Der Rabbiner erinnerte an die Bedeutung des „Schma Jisrael“ für Jüdinnen und Juden: Das „Höre Israel, der HERR unser Gott, der HERR allein“ sei zentraler Bestandteil des täglichen Gebets. Dabei handele es sich im hebräischen Urtext um einen Satz ohne Verb. Je nach dem, wo das fehlende „ist“ eingesetzt werde, lasse sich der Satz unterschiedlich deuten. Lengyel gab einen Einblick in die jahrhundertealten Diskussionen der jüdischen Gelehrten. Einer Deutung zufolge beziehe sich der erste Teil des Satzes auf die Vergangenheit und den Gott  Israels. Der zweite Teil weise dagegen in die Zukunft und bekenne den Gott Israels als Gott aller Völker.

Auch wenn Gott einzig sei, nenne die Bibel 13 unterschiedliche Eigenschaften Gottes. Für das Vorkommen zweier Gottesbezeichnungen gebe es die Erklärung: Von „Elohim“ sei die Rede, wenn Gott richtet, von „Adonai“ hingegen dann, wenn er sich erbarmt.
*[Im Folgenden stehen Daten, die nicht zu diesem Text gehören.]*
-- ==== Sys2Proof/Config.lean ====
section
/-! DEFINITION. What an implementation fixes outside the manual, and the free values: constants with no body, so that
no proof can see what they are (notes/assumptions/2.md, 3.md and 4.md). -/

namespace Sys2Proof

/-- The `k`-th random draw of the security block: RUN_SEED (11_bringup_and_floor_plan.md R323), TOKEN
(17_functional_safety.md R512) and NONCE (16_security_and_firmware.md R486) are cut from it. -/
opaque Config.freeValue : Nat → BitVec 256

/-- SHA3-256, named by the manual and defined outside it (16_security_and_firmware.md R467). -/
opaque Config.sha3 : List Byte → BitVec 256

/-- KMAC256 with key, input, output length in bits and customisation string (16_security_and_firmware.md R475). -/
opaque Config.kmac (key : BitVec 256) (x : List Byte) (l : Nat) (s : String) : BitVec l

/-- Pure ML-DSA-44 verification: public key, message, context, signature (16_security_and_firmware.md R469). -/
opaque Config.mldsaVerify : List Byte → List Byte → String → List Byte → Bool

/-- ML-DSA-44 signing with the key pair of a 32-byte seed (16_security_and_firmware.md R475 to R477). -/
opaque Config.mldsaSign : BitVec 256 → List Byte → String → List Byte

/-- The ML-DSA-44 public key of a 32-byte seed (16_security_and_firmware.md R475). -/
opaque Config.mldsaPub : BitVec 256 → List Byte

/-- CRC-32 with the IEEE 802.3 polynomial, named by the manual (03_accelerator_interface.md R64). -/
opaque Config.crc32 : List Byte → Word

/-- The DER coding of the Alias certificate over its public key and measurements 2-4 (16_security_and_firmware.md
R476 gives its content and no byte layout). -/
opaque Config.aliasCert : List Byte → List (BitVec 256) → List Byte

/-- The measured boot ROM, measurement 1 (16_security_and_firmware.md R478). -/
opaque Config.romHash : BitVec 256

/-- The body of an SPDM, PLDM, neighbour-discovery or echo answer whose bytes another standard defines
(13_two_wire_buses.md R409, 16_security_and_firmware.md R477, 18_pins_electrical_package.md R544). -/
opaque Config.standardAnswer : List Byte → List Byte

/-- The session key that an SPDM key exchange yields (18_pins_electrical_package.md R541). -/
opaque Config.sessionKey : BitVec 256 → List Byte → BitVec 256

/-- SYS_ID and SYS_REV, which the manual names and gives no value (01_architecture.md R33). -/
opaque Config.sysId : BitVec 32

/-- SYS_REV (01_architecture.md R33). -/
opaque Config.sysRev : BitVec 32

/-- Walarazel's IANA enterprise identifier (13_two_wire_buses.md R409), a number the manual does not state. -/
opaque Config.enterpriseId : BitVec 32

/-- The value a scaled steering quantity takes when the manual states no rounding of it to its reported unit
(06_power_steering.md R194): quantity in the reported unit to the reported integer. -/
opaque Config.roundReport : Rat → Int

/-- A quotient by a measured 0, which the manual does not state, from its dividend: a prediction's error at no work power
(06_power_steering.md R165), an activity rate over no engine-cycles (09_frond_inference_array.md, input sources). -/
opaque Config.overZero : Rat → Rat

/-- The mean of no readings, which the manual does not state, W: P_work of an accelerator in the loop at a tick that no reading of
the last 1 ms precedes (06_power_steering.md R161). -/
opaque Config.noReading : Nat → Nat → Rat

end Sys2Proof
end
Allerdings sei der Monotheismus „ein stets gefährdeter Besitz“.

Der Rabbiner erinnerte an die Bedeutung des „Schma“ in den Leidenserfahrungen des jüdischen Volkes: „Israel hat die Thora auch unter dem drückenden Joch nie verloren.“ Das Gebot, Gott zu lieben, gelte selbst dann, wenn Gott das Leben nimmt.

Von besonderem Gewicht sei das Gebot, die Worte der Thora den Kindern einzuschärfen. „Darauf beruht das ganze jüdische Lehrgebäude“, unterstrich Lengyel die Notwendigkeit der Weitergabe des Glaubens. Das Elternhaus solle den Kindern ein Tempel sein, betone die jüdische Orthodoxie.

Tief bewegt folgten die Synodalen schließlich einer Erzählung aus der Zeit der Shoa: Woran lassen sich jüdische Kinder erkennen und von nicht-jüdischen Kindern unterscheiden? Als die jüdischen Kinder das „Höre, Israel“ vernehmen, rufen sie nach ihren Müttern. „Das Schma sind die letzten Worte, die die Kinder von ihren Müttern gehört haben“, schloss Gábor Lengyl seine Bibelarbeit.